▶ _Exercise directions_: Your job is to set down the stretch of entries that opens with the line containing "write makes the" and closes with the line containing "(R420, R421) -/". Keep both end lines, copy each exactly, and add nothing.

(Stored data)
....

-- ==== Sys2Proof/Machine/Faults.lean ====
section
/-! DEFINITION. Translation faults on their way to the guest's ring and to the Zenith, and back: ring entries, FRESUME,
S2RESUME, access counters (R418 to R421, R423). -/

namespace Sys2Proof.Machine

/-! ### Entries (R419, R421) -/

/-- Bytes 0 to 47 of an entry, with what stands at 24. -/
def FaultRec.head (f : FaultRec) (at24 : Word64) : List Byte :=
  leBytes f.token 8 ++ leBytes f.record 8 ++ leBytes f.info.toNat 8 ++ leBytes at24.toNat 8 ++ leBytes f.pc 4
    ++ leBytes f.kind 1 ++ leBytes f.cause 1 ++ leBytes f.level 1 ++ leBytes (bitVal f.write 0) 1
    ++ leBytes (if f.kind = 4 then f.seq.toNat % 2 ^ 40 + f.ctr % 256 * 2 ^ 40 else 0) 8

/-- The 64 bytes of a guest's entry. -/
def FaultRec.guestBytes (f : FaultRec) : List Byte :=
  f.head f.addr ++ leBytes f.context 1 ++ leBytes f.world 1 ++ List.replicate 14 (0 : Byte)

/-- The 64 bytes of a Zenith record. -/
def FaultRec.zenithBytes (f : FaultRec) : List Byte :=
  f.head f.gpa ++ leBytes f.context 1 ++ leBytes f.world 1 ++ leBytes f.part 1 ++ leBytes f.engine 1
    ++ List.replicate 12 (0 : Byte)

/-- The waiter of a token. -/
def State.waiter (s : State) (token : Nat) : Option Waiter := s.outer.suspended.find? (fun w => w.token = token)

/-- Changes the waiters. -/
def State.modWaiters (s : State) (f : List Waiter → List Waiter) : State :=
  { s with outer := { s.outer with suspended := f s.outer.suspended } }

/-- A fresh token, and the state after. -/
def State.newToken (s : State) : Nat × State :=
  (s.outer.nextToken, { s with outer := { s.outer with nextToken := s.outer.nextToken + 1 } })

/-! ### Writing an entry (R418, R421) -/

/-- The next record of the Zenith's queue, when it has room and no handoff is under way (R46). -/
def State.writeZenith (s : State) : State :=
  match s.outer.s2waiting with
  | [] => s
  | f :: fs =>
    if s.outer.s2head + 1 = s.outer.s2tail ∨ s.mgmt.handoff.isSome then s
    else
      let t := s.poke (s.zenithLoc (s.outer.s2base.toNat + 64 * s.outer.s2head.toNat)) f.zenithBytes
      { t with outer := { t.outer with s2waiting := fs, s2head := t.outer.s2head + 1 } }

/-- A ring write that its second stage refuses: the entry stays first, and a record of kind 5 with a token goes to the
Zenith. -/
def State.blockEntry (s : State) (v : Nat) (y : Party) (f : FaultRec) (fs : List FaultRec) (gpa c : Nat) : State :=
  let n := s.newToken
  let k5 : FaultRec := { f with token := n.1, record := 0, info := 0, addr := 0, pc := 0, kind := 5, cause := c, level := 0xFF,
                                write := true, seq := 0, ctr := 0, context := 0, world := y.world, part := y.part,
                                gpa := BitVec.ofNat 64 gpa, engine := 0, blocked := false }
  let t := n.2.setVf v { n.2.vf v with waiting := { f with blocked := true } :: fs }
  (t.modWaiters (fun l => l ++ [⟨n.1, y.part, y.world, 0, true, k5⟩])).zenithFault k5

/-- An entry written at a guest-physical address; on a page of another module it is written once that module has
acknowledged it (R422). -/
def State.ringStore (s : State) (v : Nat) (y : Party) (gpa : Nat) (bs : List Byte) : Chk State :=
  match s.translate2 y gpa true false with
  | .error c => .error (.xlate ⟨true, c, 0xFF, 0, gpa, true, none⟩)
  | .ok (.here l key) => .ok (s.storeAt none false l key bs)
  | .ok (.away m a g) =>
    match s.awaitStores [s.request deviceCore (ringEngine v) 0 m a 0 (.store bs []) g ⟨y, none⟩] with
    | .error e => .error e
    | .ok _ => .ok (s.dropAnswers deviceCore (ringEngine v))

/-- The next entry of a function's ring: to the Zenith without a ring; when there is room, through the second stage. -/
def State.writeRing (s : State) (v : Nat) : State :=
  let x := s.vf v
  match x.waiting with
  | [] => s
  | f :: fs =>
    let n := 2 ^ x.frsize
    if x.frsize = 0 then
      let g := f.toZenith
      let t := s.setVf v { x with waiting := fs }
      (t.modWaiters (fun l => l.map (fun w => if w.token = f.token && f.token != 0 then { w with second := true } else w))).zenithFault g
    else if f.blocked ∨ (x.frhead.toNat + 1) % n = x.frtail.toNat % n then s
    else
      let y : Party := ⟨f.part, f.world, 0⟩
      let gpa := x.frbase.toNat + 64 * (x.frhead.toNat % n)
      match s.ringStore v y gpa f.guestBytes with
      | .error (.xlate e) => s.blockEntry v y f fs gpa e.cause
      | .error (.forward rs) => s.post rs
      | .error (.trap _ _ _) => s.dropAnswers deviceCore (ringEngine v)
      | .error _ => s
      | .ok t =>
        (t.setVf v { t.vf v with waiting := fs, frhead := BitVec.ofNat 16 ((x.frhead.toNat + 1) % n) }).signal v 0

/-- FAULT_RING_ENTRY_WRITE: the next record of the Zenith's queue, or the next entry of the acting function's ring. -/
def execFaultRingEntryWrite (s : State) : Host.Outcome State Fault Refusal :=
  .next (if s.actor.zenith then s.writeZenith else s.writeRing s.actor.vf)

/-- The entry that a failed translation holds up is tried again (R418). -/
def State.unblock (s : State) (v : Nat) : State :=
  let x := s.vf v
  (s.setVf v { x with waiting := x.waiting.map (fun f => { f with blocked := false }) }).modWaiters
    (fun l => l.filter (fun w => !(w.fault.kind = 5 && ((s.part w.part).world w.world).vf = v)))

/-- FAULT_RING_CONFIG_WRITE: FRBASE, or FRSIZE with a legal size, in the acting function's translation page; either
write makes the device try a waiting entry again (R418). -/
def execFaultRingConfigWrite (reg : FrReg) (value : BitVec 64) (s : State) : Host.Outcome State Fault Refusal :=
  let v := s.actor.vf
  let x := s.vf v
  let n := value.toNat % 32
  .next (match reg with
    | .frbase =>
      if s.refusesHost v then s.refuseWrite v 0x410008 value
      else (s.setVf v { x with frbase := value &&& 0xFFFFFFFFFFC0 }).unblock v
    | .frsize =>
      if s.refusesHost v then s.refuseWrite v 0x410010 value
      else
        (s.setVf v { x with frsize := if n = 0 ∨ (6 ≤ n ∧ n ≤ 16) then n else x.frsize }).unblock v)

/-! ### Resuming (R420, R421) -/

/-- A waiting record becomes runnable; one that has ended meanwhile does not. -/
def State.resumeRecord (s : State) (p a : Nat) : State := if ctlState (s.ctl p a) = 4 then s.makeRunnable p a else s

/-- Removes a used token. -/
def State.useToken (s : State) (token : Nat) : State := s.modWaiters (fun l => l.filter (fun w => w.token != token))

/-- FRESUME by the acting function: only a token of its own world, reported to it, and not used yet (R420). -/
def execFresume (token : BitVec 56) (s : State) : Host.Outcome State Fault Refusal :=
  let v := s.actor.vf
  .next (if s.refusesHost v then s.refuseWrite v 0x410030 (token.setWidth 64)
    else match s.waiter token.toNat with
      | none => s
      | some w =>
        if w.second || s.worldOfVf v ≠ some (w.part, w.world) then s
        else (s.useToken w.token).resumeRecord w.part w.record)

/-- The Zenith's waiter of a token. -/
def State.zenithWaiter (s : State) (token : BitVec 56) : Option Waiter :=
  match s.waiter token.toNat with
  | some w => if w.second && s.zenithActs then some w else none
  | none => none

/-- S2RESUME with a token of kind 5: the ring write is tried again, whatever the action (R418). -/
def State.retryRing (s : State) (w : Waiter) : State :=
  (s.useToken w.token).unblock ((s.part w.part).world w.world).vf

/-- End: the continuation ends through EndFaulted with code XLATE2 (R421). -/
def State.endWaiter (s : State) (w : Waiter) : State :=
  let s := s.useToken w.token
  if ctlState (s.ctl w.part w.record) ≠ 4 then s
  else
    let info := BitVec.ofNat 64 (floorTo w.fault.info.toNat 256 + Trap.xlate2.code)
    let e := { w.fault with token := 0, kind := 3, cause := 0, level := 0xFF, info := info, gpa := 0, blocked := false }
    let s := (s.setRecState w.part w.record 6).guestFault e
    (s.leaveGroups w.part w.record (recGroups (s.record w.part w.record))).endUnit w.part w.record .faulted

/-- Reflect: an entry of kind 2 with a new token for the guest; without a ring it acts as End. -/
def State.reflectWaiter (s : State) (w : Waiter) : State :=
  if (s.vf ((s.part w.part).world w.world).vf).frsize = 0 then s.endWaiter w
  else
    let n := s.newToken
    let e := { w.fault with token := n.1, kind := 2, level := 0xFF, gpa := 0, blocked := false }
    ((n.2.useToken w.token).modWaiters (fun l => l ++ [{ w with token := n.1, second := false, fault := e }])).guestFault e

/-- S2RESUME := retry. -/
def execS2resumeRetry (token : BitVec 56) (s : State) : Host.Outcome State Fault Refusal :=
  .next (match s.zenithWaiter token with
    | none => s
    | some w => if w.fault.kind = 5 then s.retryRing w else (s.useToken w.token).resumeRecord w.part w.record)

/-- S2RESUME := reflect. -/
def execS2resumeReflect (token : BitVec 56) (s : State) : Host.Outcome State Fault Refusal :=
  .next (match s.zenithWaiter token with
    | none => s
    | some w => if w.fault.kind = 5 then s.retryRing w else s.reflectWaiter w)

/-- S2RESUME := end. -/
def execS2resumeEnd (token : BitVec 56) (s : State) : Host.Outcome State Fault Refusal :=
  .next (match s.zenithWaiter token with
    | none => s
    | some w => if w.fault.kind = 5 then s.retryRing w else s.endWaiter w)

/-- ACCVAL_READ: a hart of the Zenith reads the counter of the page that ACCSEL names and clears it (R421). -/
def execAccvalRead (rd : BitVec 5) (s : State) : Host.Outcome State Fault Refusal :=
  .next (if s.zenithActs then
      let t := s.modMyHart (fun h => h.setX rd.toNat s.accval)
      { t with outer := { t.outer with accesses := Sparse.erase s.outer.accsel.toNat t.outer.accesses } }
    else s.modMyHart (fun h => h.setX rd.toNat 0))

end Sys2Proof.Machine
end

....

▶ _Solution for this exercise_:
write makes the device try a waiting entry again (R418). -/
def execFaultRingConfigWrite (reg : FrReg) (value : BitVec 64) (s : State) : Host.Outcome State Fault Refusal :=
  let v := s.actor.vf
  let x := s.vf v
  let n := value.toNat % 32
  .next (match reg with
    | .frbase =>
      if s.refusesHost v then s.refuseWrite v 0x410008 value
      else (s.setVf v { x with frbase := value &&& 0xFFFFFFFFFFC0 }).unblock v
    | .frsize =>
      if s.refusesHost v then s.refuseWrite v 0x410010 value
      else
        (s.setVf v { x with frsize := if n = 0 ∨ (6 ≤ n ∧ n ≤ 16) then n else x.frsize }).unblock v)

/-! ### Resuming (R420, R421) -/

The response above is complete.